What you need to do → Read the records and gather each line that includes "jtag".
+ + + + +
-- ==== Sys2Proof/Laws/LastsRegs.lean ====
section
/-! SUPPORT. What no command takes away (State.lasts), operation by operation: the HX-1130 view, security, register accesses, served requests and the serial blocks. -/

set_option linter.unusedVariables false
set_option linter.unusedSimpArgs false

namespace Sys2Proof.Machine

theorem State.hxIrqEvent_lasts {q0 : State} (s : State) (hq : q0.lasts s) :
    q0.lasts (State.hxIrqEvent s) := by
  unfold State.hxIrqEvent
  try dsimp only
  repeat' first
    | with_reducible first | assumption | apply State.raiseF_lasts
    | split

theorem State.hxClearFlags_lasts {q0 : State} (s : State) (i : Nat) (hq : q0.lasts s) :
    q0.lasts (State.hxClearFlags s i) := by
  unfold State.hxClearFlags
  try dsimp only
  repeat' first
    | with_reducible first
      | assumption | apply State.setHv_lasts | apply State.setRg_lasts | refine State.each_lasts _ _ _ ?_ (fun i t ht => ?_)
      | refine State.lasts_fst (by assumption) ?_
    | split

theorem State.hxReportNext_lasts {q0 : State} (s : State) (hq : q0.lasts s) :
    q0.lasts (State.hxReportNext s).1 := by
  unfold State.hxReportNext
  try dsimp only
  repeat' first
    | with_reducible first
      | assumption | apply State.flRead_lasts | apply State.tick_lasts | refine State.lasts_fst (by assumption) ?_
    | split | with_reducible refine State.lasts_mk ?_ rfl

theorem State.hxRead_lasts {q0 : State} (s : State) (i : Nat) (hq : q0.lasts s) :
    q0.lasts (State.hxRead s i).1 := by
  unfold State.hxRead
  try dsimp only
  repeat' first
    | with_reducible first
      | assumption | apply State.hxReportNext_lasts | apply State.hxClearFlags_lasts | refine State.lasts_fst (by assumption) ?_
    | split | with_reducible refine State.lasts_mk ?_ rfl

theorem State.hxRefuse_lasts {q0 : State} (s : State) (hq : q0.lasts s) :
    q0.lasts (State.hxRefuse s) := by
  unfold State.hxRefuse
  try dsimp only
  repeat' first
    | with_reducible first | assumption | apply State.setHv_lasts | apply State.raiseF_lasts

theorem State.hxPair_lasts {q0 : State} (s : State) (i lo : Nat) (hq : q0.lasts s) :
    q0.lasts (State.hxPair s i lo).1 := by
  unfold State.hxPair
  try dsimp only
  repeat' first
    | with_reducible first | assumption | apply State.setHv_lasts
    | with_reducible refine State.lasts_mk ?_ rfl

theorem State.hxZval_lasts {q0 : State} (s : State) (hq : q0.lasts s) :
    q0.lasts (State.hxZval s) := by
  unfold State.hxZval
  try dsimp only
  repeat' first
    | with_reducible first | assumption | apply State.setRg64_lasts

theorem State.hxCtrl_lasts {q0 : State} (s : State) (v : Nat) (hq : q0.lasts s) :
    q0.lasts (State.hxCtrl s v).1 := by
  unfold State.hxCtrl
  try dsimp only
  repeat' first
    | with_reducible first
      | assumption | apply State.setHv_lasts | apply State.setRg_lasts | apply State.setRf_lasts | apply State.hxZval_lasts
      | apply State.hxRefuse_lasts | apply execAxCfgWrite_lasts | apply State.after_lasts
    | split | with_reducible refine State.lasts_mk ?_ rfl

theorem State.hxTmrCfg_lasts {q0 : State} (s : State) (v : Nat) (hq : q0.lasts s) :
    q0.lasts (State.hxTmrCfg s v).1 := by
  unfold State.hxTmrCfg
  try dsimp only
  repeat' first
    | with_reducible first | assumption | apply State.hxRefuse_lasts | apply State.setHv_lasts
    | split

theorem State.hxChannel_lasts {q0 : State} (s : State) (k : Nat) (hq : q0.lasts s) :
    q0.lasts (State.hxChannel s k).1 := by
  unfold State.hxChannel
  try dsimp only
  repeat' first
    | with_reducible first
      | assumption | apply State.act_lasts | apply execCfCfgWrite_lasts | apply State.setRg64_lasts | apply State.setRg_lasts
      | apply State.writeCtl_lasts | apply State.hxRefuse_lasts | apply State.after_lasts | refine State.lasts_fst (by assumption) ?_
    | intro _ | split

theorem State.hxAxMod_lasts {q0 : State} (s : State) (m : Nat) (hq : q0.lasts s) :
    q0.lasts (State.hxAxMod s m) := by
  unfold State.hxAxMod
  try dsimp only
  repeat' first
    | with_reducible first
      | assumption | apply execAxCfgWrite_lasts | apply execModLoWrite_lasts | apply execModHiWrite_lasts | apply State.after_lasts
      | refine State.lasts_fst (by assumption) ?_
    | split

theorem State.hxModWrite_lasts {q0 : State} (s : State) (lo : Nat) (hq : q0.lasts s) :
    q0.lasts (State.hxModWrite s lo).1 := by
  unfold State.hxModWrite
  try dsimp only
  repeat' first
    | with_reducible first
      | assumption | apply State.hxPair_lasts | apply State.hxRefuse_lasts | apply State.hxDisarm_lasts | apply State.hxAxMod_lasts
      | apply State.hxChannel_lasts | refine State.lasts_foldl _ _ ?_ (fun t x ht => ?_) | refine State.lasts_foldlP _ _ ?_ (fun t x ht => ?_)
      | refine State.lasts_fst (by assumption) ?_
    | split | with_reducible refine State.lasts_mk ?_ rfl

theorem State.hxCmd_lasts {q0 : State} (s : State) (v : Nat) (hq : q0.lasts s) :
    q0.lasts (State.hxCmd s v) := by
  unfold State.hxCmd
  try dsimp only
  repeat' first
    | with_reducible first
      | assumption | apply State.setRg64_lasts | apply execAxSet_lasts | apply execAxRst_lasts | apply State.after_lasts
    | split | with_reducible refine State.lasts_mk ?_ rfl

theorem State.hxCapCfg_lasts {q0 : State} (s : State) (k v : Nat) (hq : q0.lasts s) :
    q0.lasts (State.hxCapCfg s k v) := by
  unfold State.hxCapCfg
  try dsimp only
  repeat' first
    | with_reducible first
      | assumption | apply State.setHv_lasts | apply execCfCfgWrite_lasts | apply State.after_lasts

theorem State.hxMask_lasts {q0 : State} (s : State) (n width v : Nat) (hq : q0.lasts s) :
    q0.lasts (State.hxMask s n width v) := by
  unfold State.hxMask
  try dsimp only
  repeat' first
    | with_reducible first
      | assumption | apply execEvSrcCfgWrite_lasts | refine State.each_lasts _ _ _ ?_ (fun i t ht => ?_) | apply State.after_lasts

theorem State.progEndWith_lasts {q0 : State} (s : State) (r : Nat) (hq : q0.lasts s) :
    q0.lasts (State.progEndWith s r) := by
  unfold State.progEndWith
  try dsimp only
  repeat' first
    | with_reducible first | assumption | apply State.report_lasts
    | with_reducible refine State.lasts_mk ?_ rfl

theorem State.progBegin_lasts {q0 : State} (s : State) (jtag : Bool) (hq : q0.lasts s) :
    q0.lasts (State.progBegin s jtag) := by
  unfold State.progBegin
  try dsimp only
  repeat' first
    | with_reducible first | assumption
    | split | with_reducible refine State.lasts_mk ?_ rfl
+ + + + +
Solution →
theorem State.progBegin_lasts {q0 : State} (s : State) (jtag : Bool) (hq : q0.lasts s) :
    q0.lasts (State.progBegin s jtag) := by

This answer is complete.